Я иду, руки назад, по бесконечным коридорам и переходам тюрьмы. Надзирательница, толстенькая, задастая, громыхая здоровенными ключами, отпирает одну дверь за другой. Вот сильно запахло щами и еще чем-то кислым, точно как в Паневежисе, в фабричной столовой. Я знаю — теперь уже скоро. В длинном коридоре следственного корпуса на одном из кабинетов висит табличка: «Амбулаторная психиатрическая экспертиза. Прием по понедельникам и средам…» Я ее видел, когда меня водили на допросы к Курбатовой.

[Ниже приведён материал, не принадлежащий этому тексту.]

@[simp] theorem Core.setAccRow_num (c : Core) (b r : Nat) (x : AccRow) : (c.setAccRow b r x).num = c.num := rfl
@[simp] theorem Core.setAccRow_part (c : Core) (b r : Nat) (x : AccRow) : (c.setAccRow b r x).part = c.part := rfl
@[simp] theorem Core.setAccRow_seq (c : Core) (b r : Nat) (x : AccRow) : (c.setAccRow b r x).seq = c.seq := rfl
@[simp] theorem Core.setAccRow_regs (c : Core) (b r : Nat) (x : AccRow) : (c.setAccRow b r x).regs = c.regs := rfl
@[simp] theorem Core.setAccRow_ctl (c : Core) (b r : Nat) (x : AccRow) : (c.setAccRow b r x).ctl = c.ctl := rfl
@[simp] theorem Core.setAccRow_zNew (c : Core) (b r : Nat) (x : AccRow) : (c.setAccRow b r x).zNew = c.zNew := rfl
@[simp] theorem Core.setAccRow_seeding (c : Core) (b r : Nat) (x : AccRow) : (c.setAccRow b r x).seeding = c.seeding := rfl
@[simp] theorem Core.setAccRow_q (c : Core) (b r : Nat) (x : AccRow) : (c.setAccRow b r x).q = c.q := rfl
@[simp] theorem Core.setAccRow_mem (c : Core) (b r : Nat) (x : AccRow) : (c.setAccRow b r x).mem = c.mem := rfl
@[simp] theorem Core.setAccRow_tags (c : Core) (b r : Nat) (x : AccRow) : (c.setAccRow b r x).tags = c.tags := rfl
@[simp] theorem Core.setAccRow_icache (c : Core) (b r : Nat) (x : AccRow) : (c.setAccRow b r x).icache = c.icache := rfl
@[simp] theorem Core.setAccRow_fetches (c : Core) (b r : Nat) (x : AccRow) : (c.setAccRow b r x).fetches = c.fetches := rfl
@[simp] theorem Core.setAccRow_badLines (c : Core) (b r : Nat) (x : AccRow) : (c.setAccRow b r x).badLines = c.badLines := rfl
@[simp] theorem Core.setAccRow_devLog (c : Core) (b r : Nat) (x : AccRow) : (c.setAccRow b r x).devLog = c.devLog := rfl
@[simp] theorem Core.setAccRow_bal (c : Core) (b r : Nat) (x : AccRow) : (c.setAccRow b r x).bal = c.bal := rfl
@[simp] theorem Core.setAccRow_events (c : Core) (b r : Nat) (x : AccRow) : (c.setAccRow b r x).events = c.events := rfl
@[simp] theorem Core.setAccRow_colls (c : Core) (b r : Nat) (x : AccRow) : (c.setAccRow b r x).colls = c.colls := rfl
@[simp] theorem Core.setAccRow_own (c : Core) (b r : Nat) (x : AccRow) : (c.setAccRow b r x).own = c.own := rfl
@[simp] theorem Core.setAccRow_free (c : Core) (b r : Nat) (x : AccRow) : (c.setAccRow b r x).free = c.free := rfl

@[simp] theorem Core.holdPorts_num (c : Core) (now slot : Nat) (x : SlotAccess) : (c.holdPorts now slot x).num = c.num := rfl
@[simp] theorem Core.holdPorts_part (c : Core) (now slot : Nat) (x : SlotAccess) : (c.holdPorts now slot x).part = c.part := rfl
@[simp] theorem Core.holdPorts_seq (c : Core) (now slot : Nat) (x : SlotAccess) : (c.holdPorts now slot x).seq = c.seq := rfl
@[simp] theorem Core.holdPorts_regs (c : Core) (now slot : Nat) (x : SlotAccess) : (c.holdPorts now slot x).regs = c.regs := rfl
@[simp] theorem Core.holdPorts_ctl (c : Core) (now slot : Nat) (x : SlotAccess) : (c.holdPorts now slot x).ctl = c.ctl := rfl
@[simp] theorem Core.holdPorts_zNew (c : Core) (now slot : Nat) (x : SlotAccess) : (c.holdPorts now slot x).zNew = c.zNew := rfl
@[simp] theorem Core.holdPorts_seeding (c : Core) (now slot : Nat) (x : SlotAccess) : (c.holdPorts now slot x).seeding = c.seeding := rfl
@[simp] theorem Core.holdPorts_q (c : Core) (now slot : Nat) (x : SlotAccess) : (c.holdPorts now slot x).q = c.q := rfl
@[simp] theorem Core.holdPorts_mem (c : Core) (now slot : Nat) (x : SlotAccess) : (c.holdPorts now slot x).mem = c.mem := rfl
@[simp] theorem Core.holdPorts_tags (c : Core) (now slot : Nat) (x : SlotAccess) : (c.holdPorts now slot x).tags = c.tags := rfl
@[simp] theorem Core.holdPorts_icache (c : Core) (now slot : Nat) (x : SlotAccess) : (c.holdPorts now slot x).icache = c.icache := rfl
@[simp] theorem Core.holdPorts_fetches (c : Core) (now slot : Nat) (x : SlotAccess) : (c.holdPorts now slot x).fetches = c.fetches := rfl
@[simp] theorem Core.holdPorts_badLines (c : Core) (now slot : Nat) (x : SlotAccess) : (c.holdPorts now slot x).badLines = c.badLines := rfl
@[simp] theorem Core.holdPorts_devLog (c : Core) (now slot : Nat) (x : SlotAccess) : (c.holdPorts now slot x).devLog = c.devLog := rfl
@[simp] theorem Core.holdPorts_bal (c : Core) (now slot : Nat) (x : SlotAccess) : (c.holdPorts now slot x).bal = c.bal := rfl
@[simp] theorem Core.holdPorts_events (c : Core) (now slot : Nat) (x : SlotAccess) : (c.holdPorts now slot x).events = c.events := rfl
@[simp] theorem Core.holdPorts_colls (c : Core) (now slot : Nat) (x : SlotAccess) : (c.holdPorts now slot x).colls = c.colls := rfl
@[simp] theorem Core.holdPorts_own (c : Core) (now slot : Nat) (x : SlotAccess) : (c.holdPorts now slot x).own = c.own := rfl
@[simp] theorem Core.holdPorts_free (c : Core) (now slot : Nat) (x : SlotAccess) : (c.holdPorts now slot x).free = c.free := rfl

«Лепить» я не собираюсь, бесполезно. Еще нажалуются врачи, что симулянт, в суде за это добавят. А потом, я думаю, в сумасшедшем доме еще хуже сидеть, чем в тюрьме. Ни к чему мне это…
…Врачи сидят за столом, в белых халатах. Такие любезные все, добрые вроде. Один, с бородкой, в толстых очках, все улыбается, разговаривает как с первоклассником. Вопросы задает. Вопросы-то легкие, обыкновенные совсем:
— Сколько лет?..
— Где родился?..
— Где жил?..
— Как учился?..
— Курил?..
— Чем болел?..
— В какие игры играл?..
— Пил?..
— Головой не ударялся?..
— Пьяницы среди родных были?..
Совсем обыкновенные вопросы, легкие. Курбатова задает куда труднее…
— Расскажите, как было дело?
Рассказал. Как на допросе, только покороче.
— Как вы относитесь к происшедшему?
Как отношусь. Дураки были, конечно. Да и Володька сдрейфил. Объясняй теперь. Опустил глаза, сказал:
— Дурак был. Теперь жалею…
Он опустил глаза и сказал:
— Дурак был, теперь жалею…
И непонятно было, о чем он жалеет: о том, что был дураком, о том, что убил человека, или о том, что попался? Вопроса этого он не ожидал, задумался, и видно было, что ему трудно ответить. Но память услужливо подсказала стереотип: «Дурак был». Взрослые, те чаще говорят стыдливо: «Пьяный был…»
«Дурак был». А сейчас умный стал? Оттого, что в тюрьме? А если бы не попался? Не нравится мне такое «раскаяние», сколько лет я с преступниками работаю, и даже удивительно, до чего однообразно они оправдываются: «Дурак был», «Пьяный был», «Глупо, конечно, все получилось», «Сам не знаю, что со мной сталось». И так далее. И все это большей частью люди, которые прекрасно отдают себе отчет во всех своих действиях: мы же видим — и по уголовному делу, и по их ответам комиссии, и по анемнезу. А как доходит до объяснения преступного факта — сразу: «Сам не знаю…» Все знает, кроме этого. В этой формулировке обычно таится подсознательный жалостный намек, что вот, дескать, не волен он был в своих поступках, «не в себе» был, произошло с ним что-то этакое «таинственное». А мы, психиатры, должны эту «таинственность» учесть и дать ему скидку.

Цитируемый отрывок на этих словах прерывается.